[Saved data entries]
----
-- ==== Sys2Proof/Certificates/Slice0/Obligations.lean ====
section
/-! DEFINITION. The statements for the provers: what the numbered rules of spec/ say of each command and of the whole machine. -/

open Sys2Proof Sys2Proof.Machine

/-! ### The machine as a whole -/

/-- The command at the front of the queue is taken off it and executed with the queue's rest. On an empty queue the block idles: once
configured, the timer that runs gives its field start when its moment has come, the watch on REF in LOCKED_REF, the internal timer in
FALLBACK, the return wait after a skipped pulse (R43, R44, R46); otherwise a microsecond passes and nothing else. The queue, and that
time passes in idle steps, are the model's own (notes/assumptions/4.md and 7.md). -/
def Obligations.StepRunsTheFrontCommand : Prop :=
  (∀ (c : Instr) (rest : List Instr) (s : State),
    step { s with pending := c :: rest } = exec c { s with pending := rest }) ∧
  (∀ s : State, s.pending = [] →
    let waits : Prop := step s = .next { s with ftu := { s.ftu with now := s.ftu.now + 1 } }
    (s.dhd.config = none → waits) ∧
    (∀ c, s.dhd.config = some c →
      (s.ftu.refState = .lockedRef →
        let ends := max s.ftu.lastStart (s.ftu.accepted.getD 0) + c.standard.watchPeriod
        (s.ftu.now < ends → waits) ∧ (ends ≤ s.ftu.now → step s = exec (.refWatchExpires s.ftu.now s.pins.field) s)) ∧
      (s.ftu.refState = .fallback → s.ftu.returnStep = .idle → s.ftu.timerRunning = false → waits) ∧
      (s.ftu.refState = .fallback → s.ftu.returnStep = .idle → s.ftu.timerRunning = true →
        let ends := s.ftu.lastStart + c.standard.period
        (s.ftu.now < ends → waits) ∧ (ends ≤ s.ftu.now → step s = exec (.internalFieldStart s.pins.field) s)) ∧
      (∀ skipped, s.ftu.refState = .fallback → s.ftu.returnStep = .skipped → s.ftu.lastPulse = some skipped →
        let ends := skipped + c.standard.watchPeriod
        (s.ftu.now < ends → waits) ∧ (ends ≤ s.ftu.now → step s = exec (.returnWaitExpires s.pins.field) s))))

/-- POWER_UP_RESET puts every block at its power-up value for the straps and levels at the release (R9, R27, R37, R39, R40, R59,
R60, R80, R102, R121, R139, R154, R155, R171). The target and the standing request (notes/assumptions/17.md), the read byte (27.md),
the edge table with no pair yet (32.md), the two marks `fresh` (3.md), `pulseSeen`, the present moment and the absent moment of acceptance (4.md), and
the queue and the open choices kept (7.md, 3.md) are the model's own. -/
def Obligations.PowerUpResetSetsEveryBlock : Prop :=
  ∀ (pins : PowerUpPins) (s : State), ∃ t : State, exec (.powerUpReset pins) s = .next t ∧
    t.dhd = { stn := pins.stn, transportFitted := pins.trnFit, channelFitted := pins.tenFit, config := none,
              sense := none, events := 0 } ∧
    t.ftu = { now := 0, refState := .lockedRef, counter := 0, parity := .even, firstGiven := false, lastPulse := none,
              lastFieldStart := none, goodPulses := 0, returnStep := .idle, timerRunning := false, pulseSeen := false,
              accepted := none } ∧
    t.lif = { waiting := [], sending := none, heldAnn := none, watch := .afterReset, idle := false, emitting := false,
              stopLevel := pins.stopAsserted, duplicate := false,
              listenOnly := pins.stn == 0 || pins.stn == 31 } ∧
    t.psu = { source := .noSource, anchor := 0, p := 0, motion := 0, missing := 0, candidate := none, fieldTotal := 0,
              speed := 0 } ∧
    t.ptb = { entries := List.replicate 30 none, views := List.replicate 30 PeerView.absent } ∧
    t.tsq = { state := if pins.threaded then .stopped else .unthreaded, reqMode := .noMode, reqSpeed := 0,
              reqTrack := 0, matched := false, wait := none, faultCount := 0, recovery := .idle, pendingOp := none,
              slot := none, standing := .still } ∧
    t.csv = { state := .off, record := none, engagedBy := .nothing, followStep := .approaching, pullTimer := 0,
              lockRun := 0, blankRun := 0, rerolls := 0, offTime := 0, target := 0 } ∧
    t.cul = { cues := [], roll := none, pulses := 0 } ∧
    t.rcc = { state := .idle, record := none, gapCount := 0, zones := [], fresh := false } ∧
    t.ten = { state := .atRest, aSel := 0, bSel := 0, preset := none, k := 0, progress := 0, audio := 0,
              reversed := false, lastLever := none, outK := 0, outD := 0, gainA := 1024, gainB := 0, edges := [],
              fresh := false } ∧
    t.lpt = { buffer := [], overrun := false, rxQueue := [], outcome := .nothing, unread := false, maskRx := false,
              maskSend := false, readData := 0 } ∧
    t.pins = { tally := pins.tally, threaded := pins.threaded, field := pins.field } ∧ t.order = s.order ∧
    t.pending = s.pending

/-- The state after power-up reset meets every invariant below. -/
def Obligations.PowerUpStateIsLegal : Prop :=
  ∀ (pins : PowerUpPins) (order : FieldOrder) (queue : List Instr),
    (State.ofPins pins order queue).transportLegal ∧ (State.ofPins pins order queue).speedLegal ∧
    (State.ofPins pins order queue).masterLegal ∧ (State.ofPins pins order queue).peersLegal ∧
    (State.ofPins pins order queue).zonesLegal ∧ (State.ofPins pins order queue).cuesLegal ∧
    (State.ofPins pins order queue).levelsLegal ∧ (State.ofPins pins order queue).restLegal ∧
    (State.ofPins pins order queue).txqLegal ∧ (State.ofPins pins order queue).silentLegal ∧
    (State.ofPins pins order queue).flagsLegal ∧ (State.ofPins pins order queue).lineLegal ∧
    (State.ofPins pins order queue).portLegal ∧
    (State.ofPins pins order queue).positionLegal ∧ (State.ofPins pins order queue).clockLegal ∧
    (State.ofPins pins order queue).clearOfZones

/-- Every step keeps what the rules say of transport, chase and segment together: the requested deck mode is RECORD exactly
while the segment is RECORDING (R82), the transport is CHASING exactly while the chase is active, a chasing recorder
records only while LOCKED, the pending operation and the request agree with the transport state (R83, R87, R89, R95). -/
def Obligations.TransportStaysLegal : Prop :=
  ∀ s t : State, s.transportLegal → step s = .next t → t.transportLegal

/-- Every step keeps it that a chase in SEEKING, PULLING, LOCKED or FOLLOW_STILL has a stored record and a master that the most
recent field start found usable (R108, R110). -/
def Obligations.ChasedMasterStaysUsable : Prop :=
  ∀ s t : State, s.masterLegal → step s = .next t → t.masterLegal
----
◆ TASK TO COMPLETE
Nothing in the entries should be left out; please reproduce them all exactly.

◆ PROBLEM SOLUTION
-- ==== Sys2Proof/Certificates/Slice0/Obligations.lean ====
section
/-! DEFINITION. The statements for the provers: what the numbered rules of spec/ say of each command and of the whole machine. -/

open Sys2Proof Sys2Proof.Machine

/-! ### The machine as a whole -/

/-- The command at the front of the queue is taken off it and executed with the queue's rest. On an empty queue the block idles: once
configured, the timer that runs gives its field start when its moment has come, the watch on REF in LOCKED_REF, the internal timer in
FALLBACK, the return wait after a skipped pulse (R43, R44, R46); otherwise a microsecond passes and nothing else. The queue, and that
time passes in idle steps, are the model's own (notes/assumptions/4.md and 7.md). -/
def Obligations.StepRunsTheFrontCommand : Prop :=
  (∀ (c : Instr) (rest : List Instr) (s : State),
    step { s with pending := c :: rest } = exec c { s with pending := rest }) ∧
  (∀ s : State, s.pending = [] →
    let waits : Prop := step s = .next { s with ftu := { s.ftu with now := s.ftu.now + 1 } }
    (s.dhd.config = none → waits) ∧
    (∀ c, s.dhd.config = some c →
      (s.ftu.refState = .lockedRef →
        let ends := max s.ftu.lastStart (s.ftu.accepted.getD 0) + c.standard.watchPeriod
        (s.ftu.now < ends → waits) ∧ (ends ≤ s.ftu.now → step s = exec (.refWatchExpires s.ftu.now s.pins.field) s)) ∧
      (s.ftu.refState = .fallback → s.ftu.returnStep = .idle → s.ftu.timerRunning = false → waits) ∧
      (s.ftu.refState = .fallback → s.ftu.returnStep = .idle → s.ftu.timerRunning = true →
        let ends := s.ftu.lastStart + c.standard.period
        (s.ftu.now < ends → waits) ∧ (ends ≤ s.ftu.now → step s = exec (.internalFieldStart s.pins.field) s)) ∧
      (∀ skipped, s.ftu.refState = .fallback → s.ftu.returnStep = .skipped → s.ftu.lastPulse = some skipped →
        let ends := skipped + c.standard.watchPeriod
        (s.ftu.now < ends → waits) ∧ (ends ≤ s.ftu.now → step s = exec (.returnWaitExpires s.pins.field) s))))

/-- POWER_UP_RESET puts every block at its power-up value for the straps and levels at the release (R9, R27, R37, R39, R40, R59,
R60, R80, R102, R121, R139, R154, R155, R171). The target and the standing request (notes/assumptions/17.md), the read byte (27.md),
the edge table with no pair yet (32.md), the two marks `fresh` (3.md), `pulseSeen`, the present moment and the absent moment of acceptance (4.md), and
the queue and the open choices kept (7.md, 3.md) are the model's own. -/
def Obligations.PowerUpResetSetsEveryBlock : Prop :=
  ∀ (pins : PowerUpPins) (s : State), ∃ t : State, exec (.powerUpReset pins) s = .next t ∧
    t.dhd = { stn := pins.stn, transportFitted := pins.trnFit, channelFitted := pins.tenFit, config := none,
              sense := none, events := 0 } ∧
    t.ftu = { now := 0, refState := .lockedRef, counter := 0, parity := .even, firstGiven := false, lastPulse := none,
              lastFieldStart := none, goodPulses := 0, returnStep := .idle, timerRunning := false, pulseSeen := false,
              accepted := none } ∧
    t.lif = { waiting := [], sending := none, heldAnn := none, watch := .afterReset, idle := false, emitting := false,
              stopLevel := pins.stopAsserted, duplicate := false,
              listenOnly := pins.stn == 0 || pins.stn == 31 } ∧
    t.psu = { source := .noSource, anchor := 0, p := 0, motion := 0, missing := 0, candidate := none, fieldTotal := 0,
              speed := 0 } ∧
    t.ptb = { entries := List.replicate 30 none, views := List.replicate 30 PeerView.absent } ∧
    t.tsq = { state := if pins.threaded then .stopped else .unthreaded, reqMode := .noMode, reqSpeed := 0,
              reqTrack := 0, matched := false, wait := none, faultCount := 0, recovery := .idle, pendingOp := none,
              slot := none, standing := .still } ∧
    t.csv = { state := .off, record := none, engagedBy := .nothing, followStep := .approaching, pullTimer := 0,
              lockRun := 0, blankRun := 0, rerolls := 0, offTime := 0, target := 0 } ∧
    t.cul = { cues := [], roll := none, pulses := 0 } ∧
    t.rcc = { state := .idle, record := none, gapCount := 0, zones := [], fresh := false } ∧
    t.ten = { state := .atRest, aSel := 0, bSel := 0, preset := none, k := 0, progress := 0, audio := 0,
              reversed := false, lastLever := none, outK := 0, outD := 0, gainA := 1024, gainB := 0, edges := [],
              fresh := false } ∧
    t.lpt = { buffer := [], overrun := false, rxQueue := [], outcome := .nothing, unread := false, maskRx := false,
              maskSend := false, readData := 0 } ∧
    t.pins = { tally := pins.tally, threaded := pins.threaded, field := pins.field } ∧ t.order = s.order ∧
    t.pending = s.pending

/-- The state after power-up reset meets every invariant below. -/
def Obligations.PowerUpStateIsLegal : Prop :=
  ∀ (pins : PowerUpPins) (order : FieldOrder) (queue : List Instr),
    (State.ofPins pins order queue).transportLegal ∧ (State.ofPins pins order queue).speedLegal ∧
    (State.ofPins pins order queue).masterLegal ∧ (State.ofPins pins order queue).peersLegal ∧
    (State.ofPins pins order queue).zonesLegal ∧ (State.ofPins pins order queue).cuesLegal ∧
    (State.ofPins pins order queue).levelsLegal ∧ (State.ofPins pins order queue).restLegal ∧
    (State.ofPins pins order queue).txqLegal ∧ (State.ofPins pins order queue).silentLegal ∧
    (State.ofPins pins order queue).flagsLegal ∧ (State.ofPins pins order queue).lineLegal ∧
    (State.ofPins pins order queue).portLegal ∧
    (State.ofPins pins order queue).positionLegal ∧ (State.ofPins pins order queue).clockLegal ∧
    (State.ofPins pins order queue).clearOfZones

/-- Every step keeps what the rules say of transport, chase and segment together: the requested deck mode is RECORD exactly
while the segment is RECORDING (R82), the transport is CHASING exactly while the chase is active, a chasing recorder
records only while LOCKED, the pending operation and the request agree with the transport state (R83, R87, R89, R95). -/
def Obligations.TransportStaysLegal : Prop :=
  ∀ s t : State, s.transportLegal → step s = .next t → t.transportLegal

/-- Every step keeps it that a chase in SEEKING, PULLING, LOCKED or FOLLOW_STILL has a stored record and a master that the most
recent field start found usable (R108, R110). -/
def Obligations.ChasedMasterStaysUsable : Prop :=
  ∀ s t : State, s.masterLegal → step s = .next t → t.masterLegal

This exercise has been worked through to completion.